Each record must be retyped in full. No character may differ.

== Segment start ==

-- ==== Sys2Proof/Machine/EngineOps.lean ====
section
/-! DEFINITION. The bay's DMA and compression engine (R134, R180 to R184, R188, R232 to R235, R313 to R322, R333). -/

namespace Sys2Proof.Machine

/-! ## Descriptors (R180, R314) -/

/-- An engine descriptor's fields. -/
structure EngDesc where
  op : Nat
  db : Nat
  n : Nat
  xform : Nat
  tag : Nat
  pf : Nat
  idx : Nat
  dst : Nat
  dstlen : Nat
  tid : Nat
  res : Nat
  src : Nat
  deriving DecidableEq, Repr

/-- A descriptor read from its words. Log entry 45 DEDUCED. -/
def engDesc (ws : List Nat) : EngDesc :=
  let w := fun i => ws.getD i 0
  { op := bitsOf (w 0) 0 8, db := bitsOf (w 0) 8 6, n := bitsOf (w 0) 14 6 + 1, xform := bitsOf (w 0) 20 2
    tag := bitsOf (w 0) 32 32, pf := bitsOf (w 1) 0 18, idx := bitsOf (w 1) 18 32, dst := bitsOf (w 2) 0 48
    dstlen := bitsOf (w 3) 0 32, tid := bitsOf (w 4) 0 16, res := bitsOf (w 5) 0 48, src := bitsOf (w 1) 0 48 }

/-- A per-sheet record (R184, R321). -/
def sheetRec (code slen comp tier nocat : Nat) : Nat :=
  code + slen % 2 ^ 13 * 2 ^ 4 + comp * 2 ^ 17 + tier * 2 ^ 18 + nocat * 2 ^ 20

/-- The record of a sheet left as it is. -/
def recOf (op code e : Nat) : Nat :=
  if op = 0x23 ∨ op = 0x18 then code
  else sheetRec code (seSlen e) (b2n (seCompressed e)) (if op = 0x10 then locTier (seLoc e) else 0) 0

/-- The running descriptor of a bay's engine whose operation has not run, where its OP is one of `ops`. -/
def State.engine (s : State) (bay : Nat) (op : Nat) : Option EngX :=
  match (s.bay bay).engine with
  | some g => if g.ran = false ∧ (engDesc g.desc).op = op then some g else none
  | none => none

/-- The engine's running descriptor set. -/
def State.setEngine (s : State) (bay : Nat) (g : EngX) : State := s.updBay bay fun y => { y with engine := some g }

/-- The T2 strokes of the sheets of a run read from the host (R323, R324, R533): those the engine can reach. -/
def State.t2Issue (s : State) (d : EngDesc) : State :=
  let p := s.pf d.pf
  if d.op ≠ 0x10 ∨ s.pfCode d.pf p ≠ cDone then s
  else
    (List.range d.n).foldl (fun u i =>
      let e := u.listEntry p (d.idx + i)
      let a := locAddr (seLoc e)
      let n := seSlen e + p.ns
      if locTier (seLoc e) = 2 ∧ d.idx + i < p.count ∧ !seUnwritten e ∧ u.t2Fits a n ∧ u.t2Up a then
        (List.range n).foldl (fun v j => v.t2Read (a + j)) u
      else u) s

/-- ENGINE_DESCRIPTOR_START (R134, R235, R324, R494): the engine takes its next descriptor, but not during a brake; a move's reads
of T2 are issued. -/
def execEngineDescriptorStart (bay : Nat) (s : State) : Host.Outcome State Fault Refusal :=
  guarded (decide (bay < 16)) s fun s =>
    match (s.bay bay).engine, (if s.admits bay && s.fld Reg.pwrStatus Reg.pwrStatus_BRAKE = 0 then (s.bay bay).engineQ else []) with
    | none, ws :: q =>
      let pass := match (engDesc ws).op with | 0x20 => 1 | 0x21 => 3 | _ => 0
      (((s.updBay bay fun y => { y with engine := some { desc := ws }, engineQ := q }).setFld
        (Reg.bayCmpStatus bay) Reg.bayCmpStatus_PASS pass).setFld (Reg.bayCmpStatus bay) Reg.bayCmpStatus_DONE 0).t2Issue (engDesc ws)
    | _, _ => s

/-- The code that ends a whole sheet operation (R131, R180, R315), or done: the portfolio's, then the home bay's engine,
then unavailable for a home stack that is not ready. -/
def State.engCode (s : State) (bay : Nat) (d : EngDesc) : Nat :=
  let p := s.pf d.pf
  let c := s.pfCode d.pf p
  if c ≠ cDone then c else if p.home ≠ bay then cShape else if !s.stackReads p.home s.ec then cUnavailable else cDone

/-- The engine's running descriptor set, and DONE, which counts its sheets, with it (R186). -/
def State.engNote (s : State) (bay : Nat) (g : EngX) : State :=
  (s.setEngine bay g).setFld (Reg.bayCmpStatus bay) Reg.bayCmpStatus_DONE g.results.length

== Segment end ==

- [RESPONSE TO THE EXERCISE]:
-- ==== Sys2Proof/Machine/EngineOps.lean ====
section
/-! DEFINITION. The bay's DMA and compression engine (R134, R180 to R184, R188, R232 to R235, R313 to R322, R333). -/

namespace Sys2Proof.Machine

/-! ## Descriptors (R180, R314) -/

/-- An engine descriptor's fields. -/
structure EngDesc where
  op : Nat
  db : Nat
  n : Nat
  xform : Nat
  tag : Nat
  pf : Nat
  idx : Nat
  dst : Nat
  dstlen : Nat
  tid : Nat
  res : Nat
  src : Nat
  deriving DecidableEq, Repr

/-- A descriptor read from its words. Log entry 45 DEDUCED. -/
def engDesc (ws : List Nat) : EngDesc :=
  let w := fun i => ws.getD i 0
  { op := bitsOf (w 0) 0 8, db := bitsOf (w 0) 8 6, n := bitsOf (w 0) 14 6 + 1, xform := bitsOf (w 0) 20 2
    tag := bitsOf (w 0) 32 32, pf := bitsOf (w 1) 0 18, idx := bitsOf (w 1) 18 32, dst := bitsOf (w 2) 0 48
    dstlen := bitsOf (w 3) 0 32, tid := bitsOf (w 4) 0 16, res := bitsOf (w 5) 0 48, src := bitsOf (w 1) 0 48 }

/-- A per-sheet record (R184, R321). -/
def sheetRec (code slen comp tier nocat : Nat) : Nat :=
  code + slen % 2 ^ 13 * 2 ^ 4 + comp * 2 ^ 17 + tier * 2 ^ 18 + nocat * 2 ^ 20

/-- The record of a sheet left as it is. -/
def recOf (op code e : Nat) : Nat :=
  if op = 0x23 ∨ op = 0x18 then code
  else sheetRec code (seSlen e) (b2n (seCompressed e)) (if op = 0x10 then locTier (seLoc e) else 0) 0

/-- The running descriptor of a bay's engine whose operation has not run, where its OP is one of `ops`. -/
def State.engine (s : State) (bay : Nat) (op : Nat) : Option EngX :=
  match (s.bay bay).engine with
  | some g => if g.ran = false ∧ (engDesc g.desc).op = op then some g else none
  | none => none

/-- The engine's running descriptor set. -/
def State.setEngine (s : State) (bay : Nat) (g : EngX) : State := s.updBay bay fun y => { y with engine := some g }

/-- The T2 strokes of the sheets of a run read from the host (R323, R324, R533): those the engine can reach. -/
def State.t2Issue (s : State) (d : EngDesc) : State :=
  let p := s.pf d.pf
  if d.op ≠ 0x10 ∨ s.pfCode d.pf p ≠ cDone then s
  else
    (List.range d.n).foldl (fun u i =>
      let e := u.listEntry p (d.idx + i)
      let a := locAddr (seLoc e)
      let n := seSlen e + p.ns
      if locTier (seLoc e) = 2 ∧ d.idx + i < p.count ∧ !seUnwritten e ∧ u.t2Fits a n ∧ u.t2Up a then
        (List.range n).foldl (fun v j => v.t2Read (a + j)) u
      else u) s

/-- ENGINE_DESCRIPTOR_START (R134, R235, R324, R494): the engine takes its next descriptor, but not during a brake; a move's reads
of T2 are issued. -/
def execEngineDescriptorStart (bay : Nat) (s : State) : Host.Outcome State Fault Refusal :=
  guarded (decide (bay < 16)) s fun s =>
    match (s.bay bay).engine, (if s.admits bay && s.fld Reg.pwrStatus Reg.pwrStatus_BRAKE = 0 then (s.bay bay).engineQ else []) with
    | none, ws :: q =>
      let pass := match (engDesc ws).op with | 0x20 => 1 | 0x21 => 3 | _ => 0
      (((s.updBay bay fun y => { y with engine := some { desc := ws }, engineQ := q }).setFld
        (Reg.bayCmpStatus bay) Reg.bayCmpStatus_PASS pass).setFld (Reg.bayCmpStatus bay) Reg.bayCmpStatus_DONE 0).t2Issue (engDesc ws)
    | _, _ => s

/-- The code that ends a whole sheet operation (R131, R180, R315), or done: the portfolio's, then the home bay's engine,
then unavailable for a home stack that is not ready. -/
def State.engCode (s : State) (bay : Nat) (d : EngDesc) : Nat :=
  let p := s.pf d.pf
  let c := s.pfCode d.pf p
  if c ≠ cDone then c else if p.home ≠ bay then cShape else if !s.stackReads p.home s.ec then cUnavailable else cDone

/-- The engine's running descriptor set, and DONE, which counts its sheets, with it (R186). -/
def State.engNote (s : State) (bay : Nat) (g : EngX) : State :=
  (s.setEngine bay g).setFld (Reg.bayCmpStatus bay) Reg.bayCmpStatus_DONE g.results.length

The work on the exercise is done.